Should lawmakers fail - as expected - to elect a president in the third and final presidential vote, snap general elections would be triggered, which the anti-austerity radical leftist Syriza party are tipped to win.
The European Union and the International Monetary Fund, which have overseen two international bailouts of Greece, fear Syriza would undo many of Greece's ongoing economic reforms.
The country's dire finances nearly destroyed the eurozone. But even after the bailouts worth 240 billion euros (S$387 billion) and most of the debt held by private investors being wiped out, the economy has only just begun to recover after six years of contraction.
"President in 24 hours or the country on a knife-edge," headlined the pro-government Eleftheros Tipos newspaper on Sunday.
The definitive round of voting to choose a successor to President Karolos Papoulias comes after 11th hour efforts by Prime Minister Antonis Samaras to get the government's candidate elected and avoid early polls.
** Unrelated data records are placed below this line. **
-- ==== Sys2Proof/Machine/Bits.lean ====
section
/-! DEFINITION. Bit fields of register words, byte order, serial-number comparison and the CRC-32C of R57:
the plain arithmetic every block uses. -/

namespace Sys2Proof.Machine

/-- Bits [hi:lo] of a number (R6). -/
def bits (v hi lo : Nat) : Nat := (v / 2 ^ lo) % 2 ^ (hi + 1 - lo)

/-- Bit `i` of a number. -/
def bitOf (v i : Nat) : Bool := (v / 2 ^ i) % 2 == 1

/-- 1 for true, 0 for false. -/
def b2n (b : Bool) : Nat := if b then 1 else 0

/-- Field [hi:lo] of a register word. -/
def fld (w : Word) (hi lo : Nat) : Nat := bits w.toNat hi lo

/-- The mask of bits [hi:lo]. -/
def fldMask (hi lo : Nat) : Word := BitVec.ofNat 32 ((2 ^ (hi + 1 - lo) - 1) * 2 ^ lo)

/-- The word with field [hi:lo] replaced by the low bits of `v`. -/
def setFld (w : Word) (hi lo v : Nat) : Word :=
  (w &&& ~~~ (fldMask hi lo)) ||| BitVec.ofNat 32 ((v % 2 ^ (hi + 1 - lo)) * 2 ^ lo)

/-- A number as a register word. -/
def w32 (n : Nat) : Word := BitVec.ofNat 32 n

/-- The two words of a 64-bit number, low word first. -/
def w64 (n : Nat) : List Word := [w32 n, w32 (n / 2 ^ 32)]

/-- A saturating increment of a 32-bit counter by `n`. -/
def satAdd32 (w : Word) (n : Nat) : Word := w32 (Nat.min (w.toNat + n) 0xFFFFFFFF)

/-- `n` bytes of `v`, least significant byte first (R5). -/
def leBytes : Nat → Nat → Bytes
  | 0, _ => []
  | n + 1, v => BitVec.ofNat 8 v :: leBytes n (v / 256)

/-- The number a little-endian byte string spells. -/
def leNat : Bytes → Nat
  | [] => 0
  | b :: bs => b.toNat + 256 * leNat bs

/-- The number a big-endian byte string spells. -/
def beNat (bs : Bytes) : Nat := bs.foldl (fun n b => 256 * n + b.toNat) 0

/-- `n` bytes of `v`, most significant byte first. -/
def beBytes (n v : Nat) : Bytes := (leBytes n v).reverse

/-- Bytes `off` to `off + n - 1` of a byte string; bytes past its end read as 0. -/
def slice (bs : Bytes) (off n : Nat) : Bytes :=
  let t := (bs.drop off).take n
  t ++ List.replicate (n - t.length) 0

/-- The little-endian field of `n` bytes at offset `off`. -/
def leAt (bs : Bytes) (off n : Nat) : Nat := leNat (slice bs off n)

/-- The big-endian field of `n` bytes at offset `off`. -/
def beAt (bs : Bytes) (off n : Nat) : Nat := beNat (slice bs off n)

/-- Replace the bytes from `off` on by `new`; bytes past the end of `bs` are dropped. -/
def patch (bs : Bytes) (off : Nat) (new : Bytes) : Bytes :=
  (bs.take off ++ new ++ bs.drop (off + new.length)).take bs.length

/-- Serial-number order of generations (R38): `a` precedes `b` when (b − a) mod 2^32 lies between 1 and
2^31 − 1. -/
def serialBefore (a b : Nat) : Bool :=
  let d := (b + 2 ^ 32 - a % 2 ^ 32) % 2 ^ 32
  1 ≤ d && d ≤ 2 ^ 31 - 1

/-- The next value of the 32-bit generation counter, which skips 0 (R38). -/
def nextGen (g : Nat) : Nat := if (g + 1) % 2 ^ 32 = 0 then 1 else (g + 1) % 2 ^ 32

/-- One bit of the reflected CRC-32C division. -/
def crcBit (c : Nat) : Nat := if c % 2 = 1 then (c / 2) ^^^ 0x82F63B78 else c / 2

/-- One byte of the CRC-32C. -/
def crcByte (c : Nat) (b : Byte) : Nat :=
  crcBit (crcBit (crcBit (crcBit (crcBit (crcBit (crcBit (crcBit (c ^^^ b.toNat))))))))

/-- The standard CRC-32C (R57): initial value 0xFFFF_FFFF, reflected, final XOR with 0xFFFF_FFFF. -/
def crc32c (bs : Bytes) : Nat := (bs.foldl crcByte 0xFFFFFFFF) ^^^ 0xFFFFFFFF

/-- The set bits of a mask below `n`, rising. -/
def maskBits (n mask : Nat) : List Nat := (List.range n).filter (fun i => bitOf mask i)

/-- The bits of `v` within width `n`. -/
def trunc (n v : Nat) : Nat := v % 2 ^ n

/-- The value of the low `n` bits of `v` read as a two's-complement number. -/
def toSigned (n v : Nat) : Int :=
  let u := v % 2 ^ n
  if u < 2 ^ (n - 1) then (u : Int) else (u : Int) - (2 ^ n : Nat)

/-- An integer narrowed to `n` bits. -/
def ofSigned (n : Nat) (i : Int) : Nat := (i % ((2 ^ n : Nat) : Int)).toNat

end Sys2Proof.Machine
end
"People do not want early elections - they want a Greek president coming out of this parliament," Samaras said Saturday in an interview with public broadcaster Nerit.
"I did and have done everything in my power to get a president elected, to avert early elections, because this is what national interest requires and because that is my own obligation."
Warning from Germany
The government's candidate, EU Environment Commissioner Stavros Dimas, fell 32 votes short of the required 200 in the second round held on Tuesday.
Monday's final vote will see the target fall to 180 votes, but even this seems a tall order. Most newspapers predict the government will face a tough time getting its candidate elected.
Recent opinion polls show Samaras's ruling coalition trailing Syriza, which wants to renegotiate the conditions of the bailout and roll back unpopular austerity measures imposed by the creditors.
But Syriza's lead has narrowed to 3.3 per cent, from 3.6 per cent in early December, according to a survey by the Alco polling institute for Proto Thema newspaper, indicating the party would not have a clear majority to form a government on its own if polls were held now.
The looming political stalemate, as well as Syriza's political agenda, prompted German Finance Minister Wolfgang Schaeuble to warn on Saturday that any new government must respect commitments made by its predecessor.
The reforms required by the creditors have improved the government's finances but have taken a heavy toll on Greeks as unemployment has soared above 27 per cent and many people have had wages and benefits cut.
Syriza, which has declined to vote in the presidential election in order to force snap polls, wants to raise salaries and pensions, halt layoffs and freeze the privatisation of state assets - key elements of reforms demanded by creditors.
Greece recently secured a two-month extension from its EU-IMF creditors to conclude an ongoing fiscal audit that will determine the release of some 7.0 billion euros ($8.6 billion) in loans. This extension expires in February.